[Dataset items]
· · ·
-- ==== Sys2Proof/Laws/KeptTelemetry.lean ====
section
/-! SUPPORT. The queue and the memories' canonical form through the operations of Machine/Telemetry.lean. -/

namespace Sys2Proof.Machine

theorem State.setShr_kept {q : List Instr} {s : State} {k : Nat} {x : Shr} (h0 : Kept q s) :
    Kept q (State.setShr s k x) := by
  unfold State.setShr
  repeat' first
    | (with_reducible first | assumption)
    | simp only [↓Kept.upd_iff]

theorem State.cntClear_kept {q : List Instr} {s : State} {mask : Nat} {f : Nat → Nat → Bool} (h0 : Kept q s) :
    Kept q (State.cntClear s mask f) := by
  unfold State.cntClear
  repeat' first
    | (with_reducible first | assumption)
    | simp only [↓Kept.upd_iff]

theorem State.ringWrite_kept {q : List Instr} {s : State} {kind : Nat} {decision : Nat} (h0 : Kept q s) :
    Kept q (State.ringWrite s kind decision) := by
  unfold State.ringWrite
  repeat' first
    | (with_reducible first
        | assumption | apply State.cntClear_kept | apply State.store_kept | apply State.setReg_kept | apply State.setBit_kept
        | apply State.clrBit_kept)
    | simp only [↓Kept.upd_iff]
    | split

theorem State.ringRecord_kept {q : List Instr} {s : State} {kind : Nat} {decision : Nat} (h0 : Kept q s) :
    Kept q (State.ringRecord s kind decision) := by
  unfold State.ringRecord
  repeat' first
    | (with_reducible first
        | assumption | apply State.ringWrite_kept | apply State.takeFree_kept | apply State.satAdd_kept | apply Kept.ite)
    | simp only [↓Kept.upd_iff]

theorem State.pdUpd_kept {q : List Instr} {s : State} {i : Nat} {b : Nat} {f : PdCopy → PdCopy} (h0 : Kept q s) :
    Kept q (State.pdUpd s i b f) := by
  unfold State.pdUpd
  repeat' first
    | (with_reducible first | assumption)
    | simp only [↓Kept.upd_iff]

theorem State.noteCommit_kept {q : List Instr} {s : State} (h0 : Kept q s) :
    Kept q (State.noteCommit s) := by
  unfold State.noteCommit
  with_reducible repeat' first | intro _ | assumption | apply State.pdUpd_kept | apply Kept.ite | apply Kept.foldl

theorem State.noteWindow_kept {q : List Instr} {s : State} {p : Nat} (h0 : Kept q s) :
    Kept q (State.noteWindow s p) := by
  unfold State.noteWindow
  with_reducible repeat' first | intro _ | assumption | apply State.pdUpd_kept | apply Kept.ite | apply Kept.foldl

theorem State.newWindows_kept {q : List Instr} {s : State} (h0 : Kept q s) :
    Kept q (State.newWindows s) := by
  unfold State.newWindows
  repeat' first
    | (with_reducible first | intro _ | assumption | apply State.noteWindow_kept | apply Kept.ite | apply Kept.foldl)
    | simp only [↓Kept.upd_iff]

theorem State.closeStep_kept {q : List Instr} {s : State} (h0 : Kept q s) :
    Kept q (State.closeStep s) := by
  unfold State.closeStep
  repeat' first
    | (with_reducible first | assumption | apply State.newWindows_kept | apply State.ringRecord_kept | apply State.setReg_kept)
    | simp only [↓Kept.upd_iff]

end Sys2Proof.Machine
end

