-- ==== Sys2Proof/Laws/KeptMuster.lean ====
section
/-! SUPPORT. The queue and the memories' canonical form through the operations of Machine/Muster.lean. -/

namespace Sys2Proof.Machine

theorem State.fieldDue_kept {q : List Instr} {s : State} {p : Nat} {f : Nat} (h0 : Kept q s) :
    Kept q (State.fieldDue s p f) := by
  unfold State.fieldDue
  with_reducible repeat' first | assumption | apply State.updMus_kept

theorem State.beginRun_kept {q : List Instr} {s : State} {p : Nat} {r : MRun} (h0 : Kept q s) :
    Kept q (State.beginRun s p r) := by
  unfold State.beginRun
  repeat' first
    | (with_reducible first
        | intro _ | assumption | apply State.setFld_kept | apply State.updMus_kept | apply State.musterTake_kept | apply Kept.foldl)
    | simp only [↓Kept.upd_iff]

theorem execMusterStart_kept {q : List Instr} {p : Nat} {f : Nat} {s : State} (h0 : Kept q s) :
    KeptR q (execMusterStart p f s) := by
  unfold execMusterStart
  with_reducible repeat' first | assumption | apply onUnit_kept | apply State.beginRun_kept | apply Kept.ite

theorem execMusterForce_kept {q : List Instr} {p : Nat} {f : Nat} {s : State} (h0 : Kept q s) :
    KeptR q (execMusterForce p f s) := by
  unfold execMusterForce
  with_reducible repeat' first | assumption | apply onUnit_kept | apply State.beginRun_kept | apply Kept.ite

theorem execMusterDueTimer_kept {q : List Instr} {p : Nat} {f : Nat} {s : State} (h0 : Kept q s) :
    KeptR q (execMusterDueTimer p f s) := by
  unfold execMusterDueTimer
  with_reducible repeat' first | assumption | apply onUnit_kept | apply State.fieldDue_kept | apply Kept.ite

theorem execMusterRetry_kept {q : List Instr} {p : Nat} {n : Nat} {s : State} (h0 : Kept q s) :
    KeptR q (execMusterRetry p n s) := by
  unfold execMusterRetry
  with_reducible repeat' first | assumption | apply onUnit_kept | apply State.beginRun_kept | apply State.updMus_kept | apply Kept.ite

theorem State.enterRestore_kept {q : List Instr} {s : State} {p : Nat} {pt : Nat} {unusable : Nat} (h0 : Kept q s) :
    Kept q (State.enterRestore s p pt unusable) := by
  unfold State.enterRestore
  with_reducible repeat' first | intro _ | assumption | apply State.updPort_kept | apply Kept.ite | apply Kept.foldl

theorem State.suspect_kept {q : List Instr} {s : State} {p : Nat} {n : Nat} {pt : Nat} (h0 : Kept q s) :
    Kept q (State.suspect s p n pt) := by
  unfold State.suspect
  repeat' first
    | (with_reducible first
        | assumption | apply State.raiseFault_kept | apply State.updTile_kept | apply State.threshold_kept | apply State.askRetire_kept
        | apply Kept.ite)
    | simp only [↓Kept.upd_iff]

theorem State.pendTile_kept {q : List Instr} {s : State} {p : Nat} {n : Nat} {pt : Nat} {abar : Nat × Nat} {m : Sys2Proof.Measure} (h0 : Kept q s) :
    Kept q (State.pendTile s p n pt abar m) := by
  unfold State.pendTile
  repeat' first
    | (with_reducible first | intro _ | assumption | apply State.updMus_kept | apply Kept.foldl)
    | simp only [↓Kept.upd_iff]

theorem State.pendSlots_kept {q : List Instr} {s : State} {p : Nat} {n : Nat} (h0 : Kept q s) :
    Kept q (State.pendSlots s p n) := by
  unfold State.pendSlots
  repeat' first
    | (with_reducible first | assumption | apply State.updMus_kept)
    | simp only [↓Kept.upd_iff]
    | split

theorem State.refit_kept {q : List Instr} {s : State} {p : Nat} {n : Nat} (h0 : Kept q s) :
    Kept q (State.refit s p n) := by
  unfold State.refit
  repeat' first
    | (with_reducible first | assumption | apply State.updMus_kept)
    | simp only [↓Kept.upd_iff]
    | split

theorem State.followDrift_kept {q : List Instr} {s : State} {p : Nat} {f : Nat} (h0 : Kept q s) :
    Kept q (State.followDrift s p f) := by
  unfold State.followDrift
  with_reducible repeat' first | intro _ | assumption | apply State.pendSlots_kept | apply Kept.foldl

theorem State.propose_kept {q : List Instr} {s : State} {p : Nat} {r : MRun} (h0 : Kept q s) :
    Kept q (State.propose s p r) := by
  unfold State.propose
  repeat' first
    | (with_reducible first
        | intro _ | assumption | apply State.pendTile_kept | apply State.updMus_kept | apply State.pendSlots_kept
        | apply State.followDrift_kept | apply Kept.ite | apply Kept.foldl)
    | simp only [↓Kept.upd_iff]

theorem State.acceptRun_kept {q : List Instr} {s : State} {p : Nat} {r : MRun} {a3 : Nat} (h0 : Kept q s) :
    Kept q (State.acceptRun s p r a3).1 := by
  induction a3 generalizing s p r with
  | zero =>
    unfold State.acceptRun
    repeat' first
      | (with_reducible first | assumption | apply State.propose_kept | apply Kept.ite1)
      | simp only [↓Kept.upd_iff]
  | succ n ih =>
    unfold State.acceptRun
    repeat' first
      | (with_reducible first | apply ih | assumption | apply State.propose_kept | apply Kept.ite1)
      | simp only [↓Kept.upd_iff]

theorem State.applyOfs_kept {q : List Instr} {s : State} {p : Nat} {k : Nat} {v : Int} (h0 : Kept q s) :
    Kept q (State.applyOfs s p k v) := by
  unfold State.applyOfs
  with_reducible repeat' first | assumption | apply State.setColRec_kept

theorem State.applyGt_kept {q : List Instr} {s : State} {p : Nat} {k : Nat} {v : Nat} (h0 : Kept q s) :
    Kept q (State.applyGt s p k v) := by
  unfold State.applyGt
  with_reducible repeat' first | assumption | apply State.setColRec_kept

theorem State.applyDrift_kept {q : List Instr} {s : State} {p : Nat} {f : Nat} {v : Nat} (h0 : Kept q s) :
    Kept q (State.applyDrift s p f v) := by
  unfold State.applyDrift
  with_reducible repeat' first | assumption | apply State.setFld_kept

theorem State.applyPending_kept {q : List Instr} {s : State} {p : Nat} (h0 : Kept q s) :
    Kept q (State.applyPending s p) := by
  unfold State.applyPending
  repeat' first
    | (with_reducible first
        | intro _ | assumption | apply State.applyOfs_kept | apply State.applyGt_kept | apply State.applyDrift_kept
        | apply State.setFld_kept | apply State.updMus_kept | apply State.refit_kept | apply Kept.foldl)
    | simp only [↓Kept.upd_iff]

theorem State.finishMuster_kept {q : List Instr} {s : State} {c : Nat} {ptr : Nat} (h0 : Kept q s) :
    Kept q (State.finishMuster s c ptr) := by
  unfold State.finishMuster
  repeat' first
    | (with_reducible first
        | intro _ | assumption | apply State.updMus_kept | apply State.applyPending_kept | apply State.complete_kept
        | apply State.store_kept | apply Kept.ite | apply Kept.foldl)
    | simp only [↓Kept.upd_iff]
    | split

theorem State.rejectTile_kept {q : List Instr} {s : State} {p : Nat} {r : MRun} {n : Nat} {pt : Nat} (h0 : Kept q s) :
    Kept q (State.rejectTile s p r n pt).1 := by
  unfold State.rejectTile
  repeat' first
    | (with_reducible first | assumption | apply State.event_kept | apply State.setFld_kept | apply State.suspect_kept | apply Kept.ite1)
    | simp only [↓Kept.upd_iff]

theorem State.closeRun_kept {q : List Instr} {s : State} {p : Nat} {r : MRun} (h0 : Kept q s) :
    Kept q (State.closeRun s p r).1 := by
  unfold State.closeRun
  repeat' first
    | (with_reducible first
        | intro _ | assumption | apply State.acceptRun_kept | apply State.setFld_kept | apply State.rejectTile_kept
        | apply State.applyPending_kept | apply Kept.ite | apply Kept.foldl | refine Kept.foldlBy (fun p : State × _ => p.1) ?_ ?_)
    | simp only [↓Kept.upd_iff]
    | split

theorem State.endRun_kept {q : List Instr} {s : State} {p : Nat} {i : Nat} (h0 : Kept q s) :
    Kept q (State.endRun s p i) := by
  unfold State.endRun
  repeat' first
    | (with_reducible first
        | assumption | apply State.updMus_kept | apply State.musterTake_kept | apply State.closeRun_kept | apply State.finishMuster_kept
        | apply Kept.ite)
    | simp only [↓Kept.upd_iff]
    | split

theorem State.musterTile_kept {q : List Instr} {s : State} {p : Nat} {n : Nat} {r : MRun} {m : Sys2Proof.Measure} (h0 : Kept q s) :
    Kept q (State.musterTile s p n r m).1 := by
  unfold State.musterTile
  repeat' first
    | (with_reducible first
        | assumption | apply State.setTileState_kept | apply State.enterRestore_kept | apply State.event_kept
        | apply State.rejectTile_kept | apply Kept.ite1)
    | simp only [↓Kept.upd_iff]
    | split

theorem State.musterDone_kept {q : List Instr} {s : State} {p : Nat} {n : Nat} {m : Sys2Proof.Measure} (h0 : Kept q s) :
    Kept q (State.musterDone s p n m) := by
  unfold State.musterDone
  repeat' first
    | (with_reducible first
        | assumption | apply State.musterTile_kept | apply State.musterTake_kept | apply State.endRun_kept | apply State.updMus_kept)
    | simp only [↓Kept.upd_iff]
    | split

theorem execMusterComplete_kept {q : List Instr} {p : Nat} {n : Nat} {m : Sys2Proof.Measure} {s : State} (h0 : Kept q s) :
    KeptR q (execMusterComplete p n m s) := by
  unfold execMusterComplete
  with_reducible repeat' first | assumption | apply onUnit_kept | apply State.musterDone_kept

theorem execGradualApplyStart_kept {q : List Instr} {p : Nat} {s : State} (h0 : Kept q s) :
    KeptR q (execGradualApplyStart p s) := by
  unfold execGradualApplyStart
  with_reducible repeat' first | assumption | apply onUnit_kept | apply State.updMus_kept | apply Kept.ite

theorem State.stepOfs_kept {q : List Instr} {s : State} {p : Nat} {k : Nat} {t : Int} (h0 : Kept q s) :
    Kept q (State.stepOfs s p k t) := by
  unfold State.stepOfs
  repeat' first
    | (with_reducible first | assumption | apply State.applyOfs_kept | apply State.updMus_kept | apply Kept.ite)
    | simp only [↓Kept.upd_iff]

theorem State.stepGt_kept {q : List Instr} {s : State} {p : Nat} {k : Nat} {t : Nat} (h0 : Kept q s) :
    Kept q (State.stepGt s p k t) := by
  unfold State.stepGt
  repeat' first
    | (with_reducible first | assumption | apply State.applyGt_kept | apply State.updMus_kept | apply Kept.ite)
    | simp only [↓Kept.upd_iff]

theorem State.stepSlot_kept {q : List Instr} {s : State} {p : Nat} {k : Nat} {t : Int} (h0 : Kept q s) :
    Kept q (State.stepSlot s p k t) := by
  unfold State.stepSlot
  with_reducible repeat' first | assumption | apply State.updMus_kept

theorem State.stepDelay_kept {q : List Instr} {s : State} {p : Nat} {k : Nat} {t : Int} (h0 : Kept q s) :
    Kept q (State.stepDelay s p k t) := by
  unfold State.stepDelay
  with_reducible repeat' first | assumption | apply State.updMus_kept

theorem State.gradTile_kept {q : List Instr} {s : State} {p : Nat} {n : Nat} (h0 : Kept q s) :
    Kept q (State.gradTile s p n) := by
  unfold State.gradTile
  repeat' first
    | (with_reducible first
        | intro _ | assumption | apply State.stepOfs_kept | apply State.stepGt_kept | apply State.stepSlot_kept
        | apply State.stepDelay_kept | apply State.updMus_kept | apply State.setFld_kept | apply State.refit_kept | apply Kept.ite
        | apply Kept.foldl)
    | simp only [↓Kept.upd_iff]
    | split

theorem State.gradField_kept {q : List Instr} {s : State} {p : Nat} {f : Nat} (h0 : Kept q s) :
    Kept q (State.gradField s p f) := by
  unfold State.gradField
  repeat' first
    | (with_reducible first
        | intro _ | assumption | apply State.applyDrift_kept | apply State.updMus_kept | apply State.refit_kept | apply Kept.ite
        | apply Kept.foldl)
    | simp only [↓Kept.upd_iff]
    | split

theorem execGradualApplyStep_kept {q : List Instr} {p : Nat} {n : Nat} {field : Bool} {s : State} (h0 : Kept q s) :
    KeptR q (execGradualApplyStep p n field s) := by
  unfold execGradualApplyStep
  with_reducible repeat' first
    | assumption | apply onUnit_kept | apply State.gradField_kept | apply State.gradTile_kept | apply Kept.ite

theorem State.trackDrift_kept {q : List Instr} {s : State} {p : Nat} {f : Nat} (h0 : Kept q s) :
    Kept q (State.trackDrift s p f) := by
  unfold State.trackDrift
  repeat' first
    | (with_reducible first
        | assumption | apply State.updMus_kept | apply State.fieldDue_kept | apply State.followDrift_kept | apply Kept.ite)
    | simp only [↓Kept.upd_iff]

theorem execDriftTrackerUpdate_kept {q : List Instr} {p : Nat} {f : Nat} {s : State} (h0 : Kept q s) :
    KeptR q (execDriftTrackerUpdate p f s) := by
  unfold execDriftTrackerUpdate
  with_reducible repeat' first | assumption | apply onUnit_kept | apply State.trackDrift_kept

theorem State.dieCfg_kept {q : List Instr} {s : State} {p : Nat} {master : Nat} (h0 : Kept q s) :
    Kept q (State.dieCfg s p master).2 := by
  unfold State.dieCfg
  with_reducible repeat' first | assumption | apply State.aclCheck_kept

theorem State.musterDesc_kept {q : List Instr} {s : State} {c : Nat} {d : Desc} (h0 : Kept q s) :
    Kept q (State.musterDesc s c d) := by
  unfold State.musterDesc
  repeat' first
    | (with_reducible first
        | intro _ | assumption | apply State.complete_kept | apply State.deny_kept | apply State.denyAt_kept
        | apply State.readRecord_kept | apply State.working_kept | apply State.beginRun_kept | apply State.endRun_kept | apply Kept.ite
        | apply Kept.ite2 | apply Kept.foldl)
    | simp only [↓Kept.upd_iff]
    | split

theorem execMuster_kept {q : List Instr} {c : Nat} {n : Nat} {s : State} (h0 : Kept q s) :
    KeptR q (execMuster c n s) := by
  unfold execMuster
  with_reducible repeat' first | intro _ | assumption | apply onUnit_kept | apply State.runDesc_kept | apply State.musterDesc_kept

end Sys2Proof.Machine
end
· · ·
• _Problem to solve_
Pull every line containing the string "unusable" out of the data above and copy it.

• _Task response_
theorem State.enterRestore_kept {q : List Instr} {s : State} {p : Nat} {pt : Nat} {unusable : Nat} (h0 : Kept q s) :
    Kept q (State.enterRestore s p pt unusable) := by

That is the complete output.